Task brief — Find the word "cause" in the listing below, then return every line it appears in.

Source records —
__________________________________________________

-- ==== Sys2Proof/Machine/Access.lean ====
section
/-! DEFINITION. The accessors every operation goes through: which core acts, its registers by logical
number, bytes of memory at their point of order, poison, and the second stage of translation. -/

namespace Sys2Proof.Machine

/-- The outcome of a step of this machine. -/
abbrev Outcome := Host.Outcome State Fault Refusal

/-- Why an instruction ends without its effect: an exact fault, a translation miss, the consumption of a
poisoned line, or a wait after which it is tried again. -/
inductive Stop where
  | trap (cause : Nat) (info : Word)
  | trapTok (cause : Nat) (info : Word)
  | miss (m : Miss)
  | poison (line : Nat) (info : Word)
  | wait (why : Stall)
deriving DecidableEq, Repr

/-- The result of an operation that may end without effect; the state beside the reason keeps what the
device does all the same (an entry of an error log, stores already performed). -/
abbrev Res (α : Type) := Except (Stop × State) α

/-! ## Cores -/

/-- Core `n` of the package. -/
def State.coreAt (s : State) (n : Nat) : Core :=
  if n = s.coreId then s.core else (lookup s.parked n).getD Core.reset

/-- Core `n` replaced. -/
def State.setCoreAt (s : State) (n : Nat) (c : Core) : State :=
  if n = s.coreId then { s with core := c } else { s with parked := insertKey s.parked n c }

/-- Core `n` made the acting core. -/
def State.focus (s : State) (n : Nat) : State :=
  if n = s.coreId then s
  else { s with
    core := s.coreAt n
    coreId := n
    parked := insertKey (eraseKey s.parked n) s.coreId s.core }

/-- An operation carried out on core `n`, after which the core that acted before acts again. -/
def State.on (s : State) (n : Nat) (f : State → State) : State := (f (s.focus n)).focus s.coreId

/-- An operation on every core that has state of its own. -/
def State.onCores (s : State) (f : Core → Core) : State :=
  { s with core := f s.core, parked := s.parked.map (fun p => (p.1, f p.2)) }

/-- The acting core changed. -/
def State.upCore (s : State) (f : Core → Core) : State := { s with core := f s.core }

/-- The live registers of the acting core changed. -/
def State.upRegs (s : State) (f : Regs → Regs) : State :=
  { s with core := { s.core with live := f s.core.live } }

/-- The physical cluster of a core (R12). -/
def clusterOf (core : Nat) : Nat := core / 4

/-- The die of a core (R12). -/
def dieOf (core : Nat) : Nat := core / 96

/-- CYCLE after `n` steps: each step takes the clk that `Config.clk` gives it. -/
def cycleAfter : Nat → Nat
  | 0 => 0
  | n + 1 => cycleAfter n + Config.clk n

/-- The CYCLE control register (R135). -/
def State.cycle (s : State) : Word := BitVec.ofNat 64 (cycleAfter s.stepNo - cycleAfter s.resetStep)

/-- The launch's register counts on a core; the largest where no strand runs. -/
def Core.lim (c : Core) : Limits :=
  match c.job with
  | some j => j.lim
  | none => Limits.max

/-! ## Registers by logical number -/

/-- The physical scalar register of a logical number (R133, R168). -/
def Core.physS (c : Core) (r : Nat) : Nat :=
  if 32 ≤ r ∧ r < 32 + c.lim.rots then 32 + (r - 32 + c.live.rbs) % c.lim.rots else r

/-- The physical vector register of a logical number under rotation base `rb`. -/
def Limits.physV (l : Limits) (rb r : Nat) : Nat :=
  if 32 ≤ r ∧ r < 32 + l.rotv then 32 + (r - 32 + rb) % l.rotv else r

/-- The physical token register of a logical number. -/
def Core.physK (c : Core) (r : Nat) : Nat :=
  if 16 ≤ r ∧ r < 16 + c.lim.rotk then 16 + (r - 16 + c.live.rbk) % c.lim.rotk else r

/-- A scalar register; s0 reads zero (R132). -/
def State.getS (s : State) (r : Nat) : Word :=
  if r = 0 then 0 else s.core.live.s.getD (s.core.physS r) 0

/-- A scalar register written; a write to s0 is discarded (R132). -/
def State.setS (s : State) (r : Nat) (v : Word) : State :=
  if r = 0 then s else s.upRegs (fun g => { g with s := upd 0 g.s (s.core.physS r) v })

/-- The sticky flags ORed into FLAGS (R70, R72). -/
def State.orFlags (s : State) (f : BitVec 5) : State :=
  s.upRegs (fun g => { g with flags := g.flags ||| BitVec.zeroExtend 64 f })

/-- A token register; k0 always reads complete (R132). -/
def State.getK (s : State) (r : Nat) : Tok :=
  if r = 0 then Tok.reset else s.core.live.k.getD (s.core.physK r) Tok.reset

/-- A token register written by its physical number; k0 discards (R132). -/
def Regs.setTok (g : Regs) (p : Nat) (t : Tok) : Regs :=
  if p = 0 then g else { g with k := upd Tok.reset g.k p t }
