/-- The dirty bytes of a line buffer written back with no strand behind them: when the strand is stopped (R486,
step 4), or before an invalidation is over (R300), once none of them waits for the memory. Part of a poisoned line is not
written, and the consumption is logged (R314, R432). -/
def State.writeBackLoose (s : State) (dom : Nat → Nat) (core : Nat) : List LineBuf → State
  | [] => s
  | l :: ls =>
    let t :=
      if l.dirty = 0 then s
      else
        match s.maskNow dom l.line (l.masked l.dirty) 0 with
        | .ok s => s
        | .error (_, s) => s.logRec .consumed (l.line * 64) core 0
    t.writeBackLoose dom core ls

/-- The keys under which a core's strand accesses lines. -/
def State.domainOf (s : State) (c : Core) (line : Nat) : Nat :=
  match c.job with
  | some j => ((s.ctx? j.ctx).map (fun x => s.keyFor x line)).getD 0
  | none => 0

/-- The line buffers of the cores that meet a condition written back so. -/
def State.writeBackCores (s : State) (p : Core → Bool) : State :=
  ((s.coreId :: s.parked.map (fun x => x.1)).filter (fun n => p (s.coreAt n))).foldl
    (fun s n => s.writeBackLoose (s.domainOf (s.coreAt n)) n (s.coreAt n).lines) s

/-- The dirty lines of the cores that meet a condition whose write-back waits for the memory (R442, R455): core and
wait. -/
def State.looseWaits (s : State) (p : Core → Bool) : List (Nat × Stall) :=
  ((s.coreId :: s.parked.map (fun x => x.1)).filter (fun n => p (s.coreAt n))).flatMap (fun n =>
    ((s.coreAt n).lines.filter (fun l => l.dirty != 0)).filterMap (fun l =>
      (s.writeWaits (l.line * 64) 64).map (fun w => (n, w))))

/-- `f` once no such write-back waits; until then each is counted and asked for (R455, R458). -/
def State.onceLoose (s : State) (p : Core → Bool) (f : State → State) : State :=
  match s.looseWaits p with
  | [] => f s
  | l => l.foldl (fun s x => s.noteHeld x.1 (2 ^ 32) x.2) s

/-- Every strand of the given launches stopped, running or saved (R486), and the arrivals its commands still owe
dropped. `back`: the context survives, so dirty lines are written back. -/
def State.stopStrands (s : State) (p : Nat → Bool) (back : Bool) : State :=
  let hit (c : Core) : Bool := c.runs (fun j => p j.launch)
  let s := if back then s.writeBackCores hit else s
  let s := s.onCores (fun c => if hit c then c.idle else c)
  let gone := (s.work.pool.filter (fun r => p r.launch)).map (fun r => r.strand)
  { s with
    work := { s.work with pool := s.work.pool.filter (fun r => !p r.launch) }
    steals := s.steals.filter (fun t => !p t.launch)
    links := { s.links with arrivals := s.links.arrivals.filter (fun a => !p a.2.2) }
    mem := { s.mem with watchers := s.mem.watchers.filter (fun w => !gone.contains w.strand) } }

/-- What launches that meet a condition hold is freed (R478, step 1). -/
def State.freeLaunch (s : State) (p : Nat → Bool) : State :=
  let s := (s.freeShares (fun h => p h.launch)).freeCps (fun h => p h.launch)
  { s with work := { s.work with images := s.work.images.filter (fun i =>
      !(i.lm.any (fun h => p h.launch) || i.cp.any (fun h => p h.launch))) } }

/-- Every cached translation of a tenant dropped (R300, R453). -/
def Xlat.dropTenant (x : Xlat) (t : Nat) : Xlat :=
  { x with cache := x.cache.filter (fun e => e.tenant != t) }

/-- The index of an extent among all: HBM first, then BM (R310, R454). -/
def extents : Nat := 33280

/-- The next extent that is not clean, from `e` on, `n` of them looked at. -/
def Xlat.dirtyFrom (x : Xlat) : Nat → Nat → Option Nat
  | 0, _ => none
  | n + 1, e => if (x.extent e).scrub ≠ 0 then some e else x.dirtyFrom n (e + 1)
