/-- The record of a spawned strand (R121, R174). -/
def State.spawned (s : State) (j : Job) (entry a : Nat) : Rec :=
  { strand := s.work.nextStrand, launch := j.launch, group := j.group, coreGroup := none,
    cluster := clusterOf s.coreId, first := false, pc := BitVec.ofNat 48 entry, flags := 0, state := .ready,
    workid := j.workid, s1 := s.getS a, s2 := s.getS (a + 1), s3 := s.getS (a + 2), s4 := s.getS (a + 3),
    lc0 := 0, qs := 0, rot := 0, rseq := s.core.rseq + 1, scope := 1, y := false, core := some s.coreId,
    readyAt := s.stepNo, save := none }

/-- SPAWN between its regions (R174). -/
def State.spawnAct (s : State) (j : Job) (entry a d : Nat) : Res State :=
  match s.impliedRelease with
  | .error e => .error e
  | .ok s =>
    if s.spawnRoom then
      let r := s.spawned j entry a
      let s := { s with work := { s.work with pool := s.work.pool ++ [r], nextStrand := s.work.nextStrand + 1 } }
      let s := s.upLaunch j.launch (fun l => { l with
        live := l.live + 1, groupLeft := countUp l.groupLeft j.group, spawned := l.spawned ++ [r.strand] })
      .ok (s.setS d 1)
    else .ok (s.setS d 0)

/-- SPAWN (R174): its entry is one of the launch's code, through whose handle the spawned strand fetches (R129). -/
def execSpawn (o : OpA) (s : State) : Outcome :=
  let entry := (s.opB o).toNat
  if !targetOk s.launchCodeLength entry then retire (.error (.trap 2 0, s))
  else
    retire (s.between (fun s =>
      match s.core.job with
      | none => .ok (s.advance o.len)
      | some j =>
        match s.spawnAct j entry o.a.toNat o.d.toNat with
        | .error e => .error e
        | .ok s => .ok (s.advance o.len)))

/-! ## Reads the device makes for a context -/

/-- The outcome of such a read: bytes, a translation miss, or a failure for good, with the line found poisoned if
that was the cause. -/
inductive DevRead where
  | ok (bs : List Byte)
  | miss (m : Miss)
  | bad (line : Option Nat)
deriving DecidableEq, Repr

/-- A failure of any cause. -/
def DevRead.isBad : DevRead → Bool
  | .bad _ => true
  | _ => false

/-- A line that such a read found poisoned is marked in place (R313). -/
def State.marked (s : State) (line : Option Nat) : State :=
  match line with
  | some l => { s with mem := s.mem.mark l }
  | none => s

/-- Bytes of a context's memory read by the launch unit as one unit within one page (R97, R105, R126): the page grants
what is needed and lies within CAPACITY (R291, R297); the unit stalls at a granule in transit (R442). -/
def State.devRead (s : State) (c : Ctx) (ta kind n : Nat) (need : PageNeed := 1) : DevRead :=
  match s.walk c.tenant ta kind with
  | .miss why => .miss ⟨ta, c.tenant, kind == 2, need, why, 0⟩
  | .at f z r _ =>
    let pa := pagePlace f z ta
    if (pageFault s.xl.capacity kind f z ta r need).isSome then .bad none
    else
      match (linesOf pa n).find? (s.bad (s.keyFor c)) with
      | some l => .bad (some l)
      | none =>
        match s.transit? pa n with
        | some g => .miss ⟨ta, c.tenant, kind == 2, need, 7, BitVec.ofNat 64 g⟩
        | none => .ok (memRead s.mem.cells pa n)

/-- PRIO of the header at a place of a context's memory, 0 when its CTL byte cannot be read at once (R104); a line or
a walk line that the read finds poisoned is marked or logged (R313, R444). -/
def State.readPrio (s : State) (place : Option (Ctx × Nat × Nat)) : Nat × State :=
  match place with
  | none => (0, s)
  | some (c, kind, ta) =>
    match s.devRead c (ta + 3) kind 1 with
    | .ok bs => (bits (field bs 0 1) 5 4, s)
    | .bad l => (0, s.marked l)
    | .miss m => (0, if m.reason = 6 then s.logRec .walkPoison c.tenant (ta + 3) s.cycle.toNat else s)

/-- Entries of a function's queue (R101). -/
def queueSize : Nat := 64

/-- The generation of an entry of a context's table (R76). -/
def State.entryGen (s : State) (ctx e : Nat) : Nat :=
  match s.ctx? ctx with
  | some c => (c.entry e).gen
  | none => 0

/-- A device-side launch placed in the function's queue, and the result of LAUNCH (R102, R175). -/
def State.enqueueDevice (s : State) (j : Job) (v : View) : Word × State :=
  let q := (lookup s.work.queues j.fn).getD []
  if queueSize ≤ q.length then (0x47, s)
  else
    let (prio, depth) := match s.launch? j.launch with
      | some l => (l.prio, l.depth)
      | none => (0, 0)
    let (p, s) := s.readPrio (if v.local_ ∧ 2 ≤ v.kind then (s.ctx? j.ctx).map (fun c => (c, v.kind, v.base + v.off))
      else none)
    let e : Queued := {
      ctx := j.ctx, kind := 0, hentry := v.entry.getD 0, hoff := v.off, nodes := 0,
      prio := min p prio, depth := depth + 1, device := true, enteredAt := s.stepNo, bad := false,
      replay := none, view := some v, waitsFor := none, refused := false, gen := s.entryGen j.ctx (v.entry.getD 0),
      held := none, seen := none, root := none }
    (0, { s with work := { s.work with queues := insertKey s.work.queues j.fn (q ++ [e]) } })

/-- LAUNCH between its regions (R175). -/
def State.launchAct (s : State) (j : Job) (v : View) (d : Nat) : Res State :=
  match s.impliedRelease with
  | .error e => .error e
  | .ok s =>
    let (r, s) := s.enqueueDevice j v
    .ok (s.setS d r)

/-- LAUNCH (R175). -/
def execLaunch (o : OpA) (s : State) : Outcome :=
  retire (match s.readHandle o.a.toNat (s.opB o).toNat 256 .rd 0 with
    | .error e => .error e
    | .ok (v, s) =>
      match s.waitOwn with
      | .error e => .error e
      | .ok s => s.between (fun s =>
        match s.core.job with
        | none => .ok (s.advance o.len)
        | some j =>
          match s.launchAct j v o.d.toNat with
          | .error e => .error e
          | .ok s => .ok (s.advance o.len)))

/-! ## SPLITCHK -/

/-- The clusters of a partition (R107). -/
def State.partClusters (s : State) (p : Nat) : List Nat :=
  let m := leNat ((s.part.iDescr.drop (64 * p)).take 24)
  (List.range 192).filter (fun c => bit m c)

/-- The route of a steal request (R124): the other cores of the thief's cluster, the other clusters of its
die from the next one on, the other dies from the next one on. -/
def stealRoute (core : Nat) (clusters : List Nat) : List Nat :=
  let cl := clusterOf core
  let d := dieOf core
  let own := (List.range 3).map (fun i => cl * 4 + (core + 1 + i) % 4)
  let near := (List.range 23).map (fun i => d * 24 + (cl + 1 + i) % 24)
  let far := (List.range 7).flatMap (fun i => (List.range 24).map (fun c => (d + 1 + i) % 8 * 24 + c))
  own ++ ((near ++ far).filter (fun c => clusters.contains c)).flatMap
    (fun c => (List.range 4).map (fun j => c * 4 + j))

/-- SendSteal (R123). -/
def State.sendSteal (s : State) (j : Job) : State :=
  let part := match s.launch? j.launch with
    | some l => l.part
    | none => 0
  let t : Steal := {
    id := s.links.nextReq, launch := j.launch, thief := j.strand,
    route := stealRoute s.coreId (s.partClusters part), granted := none, back := false }
  ({ s with steals := s.steals ++ [t], links := { s.links with nextReq := s.links.nextReq + 1 } } : State).upCore
    (fun c => { c with thief := true })

/-- A held steal request served (R123): the upper half of the range granted, or the request passed on. -/
def State.serveSteal (s : State) (id : Nat) : State :=
  let s := s.upCore (fun c => { c with heldSteals := c.heldSteals.filter (fun i => i != id) })
  let c := (s.core.live.rnghi - s.core.live.rnglo).toNat
  if 2 ≤ c then
    let m := s.core.live.rnghi - BitVec.ofNat 64 (c / 2)
    let hi := s.core.live.rnghi
    ({ s with steals := s.steals.map (fun (t : Steal) =>
        if t.id = id then { t with granted := some (m, hi), back := true } else t) } : State).upRegs
      (fun g => { g with rnghi := m })
  else s

/-- A thief whose request has come back (R123): the granted range becomes its own. -/
def State.thiefBack (s : State) : State :=
  let s := s.upCore (fun c => { c with thief := false, stealReturned := false, grant := none })
  s

/-- SplitChk between its regions (R123). -/
def State.splitAct (s : State) (j : Job) : Res State :=
  if s.core.thief then
    if s.core.stealReturned then
      match s.core.grant with
      | some (lo, hi) => .ok (s.thiefBack.upRegs (fun g => { g with rnglo := lo, rnghi := hi }))
      | none => .ok s.thiefBack
    else .error (.wait .steal, s)
  else if s.core.live.rnghi ≤ s.core.live.rnglo then .error (.wait .steal, s.sendSteal j)
  else
    match s.core.heldSteals with
    | [] => .ok s
    | id :: _ => .ok (s.serveSteal id)

/-- SPLITCHK (R123, R176). -/
def execSplitchk (_o : OpA) (s : State) : Outcome :=
  retire (s.between (fun s =>
    match s.core.job with
    | none => .ok (s.advance 1)
    | some j =>
      if j.mode ≠ 2 then .ok (s.advance 1)
      else thenNext (s.splitAct j)))

/-! ## SSTEP -/

/-- Arrival at the barrier of a stepped launch (R125). -/
def State.arriveStep (s : State) (j : Job) : Res State :=
  match s.impliedRelease with
  | .error e => .error e
  | .ok s =>
    let s := s.upLaunch j.launch (fun l => { l with
      arrived := insertNum l.arrived j.strand, arrivedAt := s.cycle.toNat })
    .error (.wait .barrier, s.upCore (fun c => { c with atBarrier := true }))

/-- SSTEP in a stepped launch, between its regions (R125). -/
def State.stepAct (s : State) (j : Job) : Res State :=
  if s.core.atBarrier then
    let waits := match s.launch? j.launch with
      | some l => l.arrived.contains j.strand
      | none => false
    if waits then .error (.wait .barrier, s)
    else
      match s.dropLines (fun _ => true) 0 with
      | .error e => .error e
      | .ok s => .ok (s.upCore (fun c => { c with atBarrier := false }))
  else s.arriveStep j

/-- SSTEP (R125, R177). -/
def State.superstep (s : State) : Res State :=
  match s.waitOwn with
  | .error e => .error e
  | .ok s => s.between (fun s =>
    match s.core.job with
    | none => .ok (s.advance 1)
    | some j =>
      let r := if j.mode = 1 then s.stepAct j else s.impliedRelease
      match r with
      | .error e => .error e
      | .ok s => .ok (s.passStop.advance 1))

/-- SSTEP (R125, R177). -/
def execSstep (_o : OpA) (s : State) : Outcome := s.atStopPoint s.superstep

/-! ## The end of a strand -/

/-- A strand's status at EXIT (R474): that of the lowest logical token holding an error. -/
def State.exitStatus (s : State) : Nat :=
  match s.firstError (List.range 32) with
  | some k => (s.getK k).status.toNat
  | none => 0

/-- EXIT (R179, R407, R408). -/
def State.exit (s : State) : Res State :=
  match s.waitOwn with
  | .error e => .error e
  | .ok s => s.closing (fun s =>
    match s.impliedRelease with
    | .error e => .error e
    | .ok s => .ok (s.endStrand s.exitStatus))

/-- EXIT (R179). -/
def execExit (_o : OpA) (s : State) : Outcome := s.atStopPoint s.exit

end Sys2Proof.Machine
end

__________________________________________________

Task solution —
  | trap (cause : Nat) (info : Word)
  | trapTok (cause : Nat) (info : Word)
that was the cause. -/
/-- A failure of any cause. -/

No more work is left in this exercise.